YOUR ASSIGNMENT:
Where the line containing "def fillTile (u" appears, end your copy; everything from the first line of the records below up to and including it must be reproduced exactly.

RECORD EXTRACTS:
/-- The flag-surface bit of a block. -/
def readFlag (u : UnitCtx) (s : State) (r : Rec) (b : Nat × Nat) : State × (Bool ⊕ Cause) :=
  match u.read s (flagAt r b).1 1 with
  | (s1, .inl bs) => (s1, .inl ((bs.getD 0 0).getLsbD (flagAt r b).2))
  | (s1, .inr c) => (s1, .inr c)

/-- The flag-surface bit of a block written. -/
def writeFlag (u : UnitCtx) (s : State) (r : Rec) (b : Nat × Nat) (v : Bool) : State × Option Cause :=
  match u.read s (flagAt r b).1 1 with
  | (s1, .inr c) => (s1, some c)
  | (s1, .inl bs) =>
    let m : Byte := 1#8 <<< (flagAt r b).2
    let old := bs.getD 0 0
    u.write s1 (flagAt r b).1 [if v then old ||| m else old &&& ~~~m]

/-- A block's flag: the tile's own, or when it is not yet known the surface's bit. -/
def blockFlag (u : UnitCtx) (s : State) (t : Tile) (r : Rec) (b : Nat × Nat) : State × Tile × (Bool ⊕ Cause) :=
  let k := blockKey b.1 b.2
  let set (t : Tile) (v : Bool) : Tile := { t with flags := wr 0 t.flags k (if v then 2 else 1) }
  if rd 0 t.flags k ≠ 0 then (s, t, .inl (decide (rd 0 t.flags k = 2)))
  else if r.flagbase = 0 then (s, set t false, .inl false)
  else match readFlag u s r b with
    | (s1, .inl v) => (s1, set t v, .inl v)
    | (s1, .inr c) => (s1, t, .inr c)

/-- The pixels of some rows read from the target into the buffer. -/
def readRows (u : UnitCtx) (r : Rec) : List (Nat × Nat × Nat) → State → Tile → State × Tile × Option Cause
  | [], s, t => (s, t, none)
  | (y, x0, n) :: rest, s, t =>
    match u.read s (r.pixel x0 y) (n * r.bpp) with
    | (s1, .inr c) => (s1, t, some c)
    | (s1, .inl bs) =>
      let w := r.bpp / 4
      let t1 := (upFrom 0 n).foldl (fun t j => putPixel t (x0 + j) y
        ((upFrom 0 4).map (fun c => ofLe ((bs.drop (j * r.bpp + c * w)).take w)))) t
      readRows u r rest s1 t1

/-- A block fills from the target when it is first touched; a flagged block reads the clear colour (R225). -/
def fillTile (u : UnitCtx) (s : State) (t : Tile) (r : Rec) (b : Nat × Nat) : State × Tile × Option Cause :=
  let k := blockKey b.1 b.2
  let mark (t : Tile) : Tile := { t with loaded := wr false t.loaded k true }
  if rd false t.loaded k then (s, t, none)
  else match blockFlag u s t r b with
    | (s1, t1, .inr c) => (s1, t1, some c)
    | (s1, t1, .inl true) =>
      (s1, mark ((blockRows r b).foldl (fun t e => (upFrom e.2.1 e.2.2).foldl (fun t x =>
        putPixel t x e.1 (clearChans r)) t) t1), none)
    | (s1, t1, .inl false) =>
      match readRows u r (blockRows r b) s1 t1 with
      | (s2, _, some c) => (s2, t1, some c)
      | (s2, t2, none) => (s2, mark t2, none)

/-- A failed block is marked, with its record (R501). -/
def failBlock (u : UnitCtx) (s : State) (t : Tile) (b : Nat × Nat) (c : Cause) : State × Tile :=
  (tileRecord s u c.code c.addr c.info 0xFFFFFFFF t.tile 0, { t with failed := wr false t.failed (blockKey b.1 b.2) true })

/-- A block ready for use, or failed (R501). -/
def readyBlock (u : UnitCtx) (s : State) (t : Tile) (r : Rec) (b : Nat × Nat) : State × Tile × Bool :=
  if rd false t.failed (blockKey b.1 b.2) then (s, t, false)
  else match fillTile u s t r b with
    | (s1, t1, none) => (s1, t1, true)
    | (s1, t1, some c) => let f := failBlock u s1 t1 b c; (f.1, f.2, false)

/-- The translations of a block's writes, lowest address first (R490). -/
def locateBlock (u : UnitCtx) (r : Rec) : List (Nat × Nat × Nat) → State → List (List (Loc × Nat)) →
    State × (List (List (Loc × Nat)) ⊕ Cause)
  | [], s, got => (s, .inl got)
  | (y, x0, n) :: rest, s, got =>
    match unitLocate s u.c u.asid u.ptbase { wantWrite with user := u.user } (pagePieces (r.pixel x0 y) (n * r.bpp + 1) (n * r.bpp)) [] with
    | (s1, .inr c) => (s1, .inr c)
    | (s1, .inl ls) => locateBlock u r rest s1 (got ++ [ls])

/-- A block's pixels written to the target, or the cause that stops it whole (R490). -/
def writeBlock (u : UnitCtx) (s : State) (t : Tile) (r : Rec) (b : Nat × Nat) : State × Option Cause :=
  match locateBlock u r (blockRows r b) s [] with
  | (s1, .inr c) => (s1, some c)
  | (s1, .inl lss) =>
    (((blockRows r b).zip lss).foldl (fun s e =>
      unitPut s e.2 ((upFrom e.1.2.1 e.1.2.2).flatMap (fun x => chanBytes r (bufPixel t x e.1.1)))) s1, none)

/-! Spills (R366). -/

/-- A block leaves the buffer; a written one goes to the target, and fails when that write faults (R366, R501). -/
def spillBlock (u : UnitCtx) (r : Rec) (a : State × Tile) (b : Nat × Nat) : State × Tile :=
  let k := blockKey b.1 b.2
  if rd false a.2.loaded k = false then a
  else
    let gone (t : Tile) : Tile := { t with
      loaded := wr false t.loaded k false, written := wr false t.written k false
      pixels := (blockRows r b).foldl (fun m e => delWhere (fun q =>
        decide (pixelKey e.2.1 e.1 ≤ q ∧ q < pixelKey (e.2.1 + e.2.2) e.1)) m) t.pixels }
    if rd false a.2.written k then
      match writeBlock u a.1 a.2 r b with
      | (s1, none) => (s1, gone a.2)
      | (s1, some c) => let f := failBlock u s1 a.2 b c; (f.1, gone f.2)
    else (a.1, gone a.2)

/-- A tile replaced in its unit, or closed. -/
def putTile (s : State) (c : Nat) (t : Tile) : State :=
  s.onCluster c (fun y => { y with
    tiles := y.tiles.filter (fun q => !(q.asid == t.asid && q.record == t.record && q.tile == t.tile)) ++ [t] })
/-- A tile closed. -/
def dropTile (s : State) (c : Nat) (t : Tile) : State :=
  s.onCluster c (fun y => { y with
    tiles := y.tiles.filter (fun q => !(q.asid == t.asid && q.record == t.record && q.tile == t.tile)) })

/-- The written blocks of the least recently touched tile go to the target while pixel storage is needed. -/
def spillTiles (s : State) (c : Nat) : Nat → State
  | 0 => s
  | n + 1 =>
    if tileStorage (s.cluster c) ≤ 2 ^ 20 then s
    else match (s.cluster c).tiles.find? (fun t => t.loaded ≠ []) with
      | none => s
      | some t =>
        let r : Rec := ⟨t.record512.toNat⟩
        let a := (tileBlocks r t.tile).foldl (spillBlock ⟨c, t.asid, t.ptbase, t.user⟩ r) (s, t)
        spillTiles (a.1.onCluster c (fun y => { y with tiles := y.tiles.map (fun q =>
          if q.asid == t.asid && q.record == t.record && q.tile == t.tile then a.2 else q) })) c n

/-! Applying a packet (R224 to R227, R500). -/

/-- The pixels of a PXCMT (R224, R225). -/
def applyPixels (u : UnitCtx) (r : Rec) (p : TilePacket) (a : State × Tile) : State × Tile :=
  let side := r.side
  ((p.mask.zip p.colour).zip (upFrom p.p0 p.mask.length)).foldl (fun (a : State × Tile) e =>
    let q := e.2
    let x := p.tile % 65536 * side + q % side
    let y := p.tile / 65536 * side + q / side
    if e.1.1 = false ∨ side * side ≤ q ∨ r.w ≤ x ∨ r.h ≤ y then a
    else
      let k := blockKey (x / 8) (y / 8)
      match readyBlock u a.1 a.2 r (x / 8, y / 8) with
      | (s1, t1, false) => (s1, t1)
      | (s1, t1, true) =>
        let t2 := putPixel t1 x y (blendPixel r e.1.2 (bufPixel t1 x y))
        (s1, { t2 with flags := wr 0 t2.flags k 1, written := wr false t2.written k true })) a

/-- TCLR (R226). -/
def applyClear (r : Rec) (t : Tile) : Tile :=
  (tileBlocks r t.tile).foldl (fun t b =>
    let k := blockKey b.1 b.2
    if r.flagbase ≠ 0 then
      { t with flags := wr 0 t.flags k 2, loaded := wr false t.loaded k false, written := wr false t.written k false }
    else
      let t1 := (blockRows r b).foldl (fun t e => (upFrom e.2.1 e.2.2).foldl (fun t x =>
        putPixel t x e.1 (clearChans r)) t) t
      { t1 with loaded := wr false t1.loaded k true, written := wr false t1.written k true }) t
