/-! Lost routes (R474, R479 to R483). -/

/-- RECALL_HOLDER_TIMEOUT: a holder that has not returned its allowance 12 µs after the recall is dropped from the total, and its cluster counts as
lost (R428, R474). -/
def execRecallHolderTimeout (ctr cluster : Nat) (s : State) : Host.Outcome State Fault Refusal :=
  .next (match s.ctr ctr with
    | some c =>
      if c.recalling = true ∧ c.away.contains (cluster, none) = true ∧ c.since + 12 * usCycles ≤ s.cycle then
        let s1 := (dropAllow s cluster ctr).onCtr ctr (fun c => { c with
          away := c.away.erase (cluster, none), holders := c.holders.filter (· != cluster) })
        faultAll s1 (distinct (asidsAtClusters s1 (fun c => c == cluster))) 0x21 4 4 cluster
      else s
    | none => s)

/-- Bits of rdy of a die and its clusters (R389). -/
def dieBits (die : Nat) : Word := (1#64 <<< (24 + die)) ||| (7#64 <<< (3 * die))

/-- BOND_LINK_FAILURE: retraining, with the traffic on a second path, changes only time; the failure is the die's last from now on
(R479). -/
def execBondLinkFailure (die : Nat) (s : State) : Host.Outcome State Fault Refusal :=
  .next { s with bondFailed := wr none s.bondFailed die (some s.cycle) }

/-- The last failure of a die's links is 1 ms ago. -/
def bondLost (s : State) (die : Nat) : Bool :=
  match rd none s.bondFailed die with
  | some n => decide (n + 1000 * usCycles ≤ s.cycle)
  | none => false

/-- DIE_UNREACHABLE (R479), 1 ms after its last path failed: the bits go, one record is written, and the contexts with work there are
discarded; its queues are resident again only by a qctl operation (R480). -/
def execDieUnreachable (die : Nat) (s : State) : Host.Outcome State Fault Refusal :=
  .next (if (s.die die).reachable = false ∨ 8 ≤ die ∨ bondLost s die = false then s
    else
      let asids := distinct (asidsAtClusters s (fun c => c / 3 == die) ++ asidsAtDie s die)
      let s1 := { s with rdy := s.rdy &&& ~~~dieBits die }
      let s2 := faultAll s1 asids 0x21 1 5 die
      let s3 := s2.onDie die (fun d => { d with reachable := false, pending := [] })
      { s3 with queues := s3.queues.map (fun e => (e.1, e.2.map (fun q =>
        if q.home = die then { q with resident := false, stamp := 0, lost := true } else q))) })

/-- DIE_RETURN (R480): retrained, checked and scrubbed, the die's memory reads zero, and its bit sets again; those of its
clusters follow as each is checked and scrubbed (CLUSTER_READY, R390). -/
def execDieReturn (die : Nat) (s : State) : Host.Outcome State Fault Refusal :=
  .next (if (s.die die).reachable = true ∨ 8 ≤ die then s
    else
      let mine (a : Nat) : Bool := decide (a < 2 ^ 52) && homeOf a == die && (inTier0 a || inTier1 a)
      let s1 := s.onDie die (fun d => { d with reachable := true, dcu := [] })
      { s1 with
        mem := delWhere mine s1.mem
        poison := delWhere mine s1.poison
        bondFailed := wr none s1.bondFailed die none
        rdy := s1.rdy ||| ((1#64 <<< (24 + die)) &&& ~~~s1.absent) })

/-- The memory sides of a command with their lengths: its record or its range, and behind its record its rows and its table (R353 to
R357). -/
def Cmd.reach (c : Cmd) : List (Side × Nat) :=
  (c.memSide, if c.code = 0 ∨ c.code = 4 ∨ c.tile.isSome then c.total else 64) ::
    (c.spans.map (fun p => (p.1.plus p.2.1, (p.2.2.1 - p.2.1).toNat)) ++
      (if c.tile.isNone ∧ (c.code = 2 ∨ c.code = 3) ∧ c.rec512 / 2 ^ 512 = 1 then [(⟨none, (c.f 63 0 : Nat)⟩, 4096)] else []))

RESULT OF THIS EXERCISE:
/-- The flag-surface bit of a block. -/
def readFlag (u : UnitCtx) (s : State) (r : Rec) (b : Nat × Nat) : State × (Bool ⊕ Cause) :=
  match u.read s (flagAt r b).1 1 with
  | (s1, .inl bs) => (s1, .inl ((bs.getD 0 0).getLsbD (flagAt r b).2))
  | (s1, .inr c) => (s1, .inr c)

/-- The flag-surface bit of a block written. -/
def writeFlag (u : UnitCtx) (s : State) (r : Rec) (b : Nat × Nat) (v : Bool) : State × Option Cause :=
  match u.read s (flagAt r b).1 1 with
  | (s1, .inr c) => (s1, some c)
  | (s1, .inl bs) =>
    let m : Byte := 1#8 <<< (flagAt r b).2
    let old := bs.getD 0 0
    u.write s1 (flagAt r b).1 [if v then old ||| m else old &&& ~~~m]

/-- A block's flag: the tile's own, or when it is not yet known the surface's bit. -/
def blockFlag (u : UnitCtx) (s : State) (t : Tile) (r : Rec) (b : Nat × Nat) : State × Tile × (Bool ⊕ Cause) :=
  let k := blockKey b.1 b.2
  let set (t : Tile) (v : Bool) : Tile := { t with flags := wr 0 t.flags k (if v then 2 else 1) }
  if rd 0 t.flags k ≠ 0 then (s, t, .inl (decide (rd 0 t.flags k = 2)))
  else if r.flagbase = 0 then (s, set t false, .inl false)
  else match readFlag u s r b with
    | (s1, .inl v) => (s1, set t v, .inl v)
    | (s1, .inr c) => (s1, t, .inr c)

/-- The pixels of some rows read from the target into the buffer. -/
def readRows (u : UnitCtx) (r : Rec) : List (Nat × Nat × Nat) → State → Tile → State × Tile × Option Cause
  | [], s, t => (s, t, none)
  | (y, x0, n) :: rest, s, t =>
    match u.read s (r.pixel x0 y) (n * r.bpp) with
    | (s1, .inr c) => (s1, t, some c)
    | (s1, .inl bs) =>
      let w := r.bpp / 4
      let t1 := (upFrom 0 n).foldl (fun t j => putPixel t (x0 + j) y
        ((upFrom 0 4).map (fun c => ofLe ((bs.drop (j * r.bpp + c * w)).take w)))) t
      readRows u r rest s1 t1

/-- A block fills from the target when it is first touched; a flagged block reads the clear colour (R225). -/
def fillTile (u : UnitCtx) (s : State) (t : Tile) (r : Rec) (b : Nat × Nat) : State × Tile × Option Cause :=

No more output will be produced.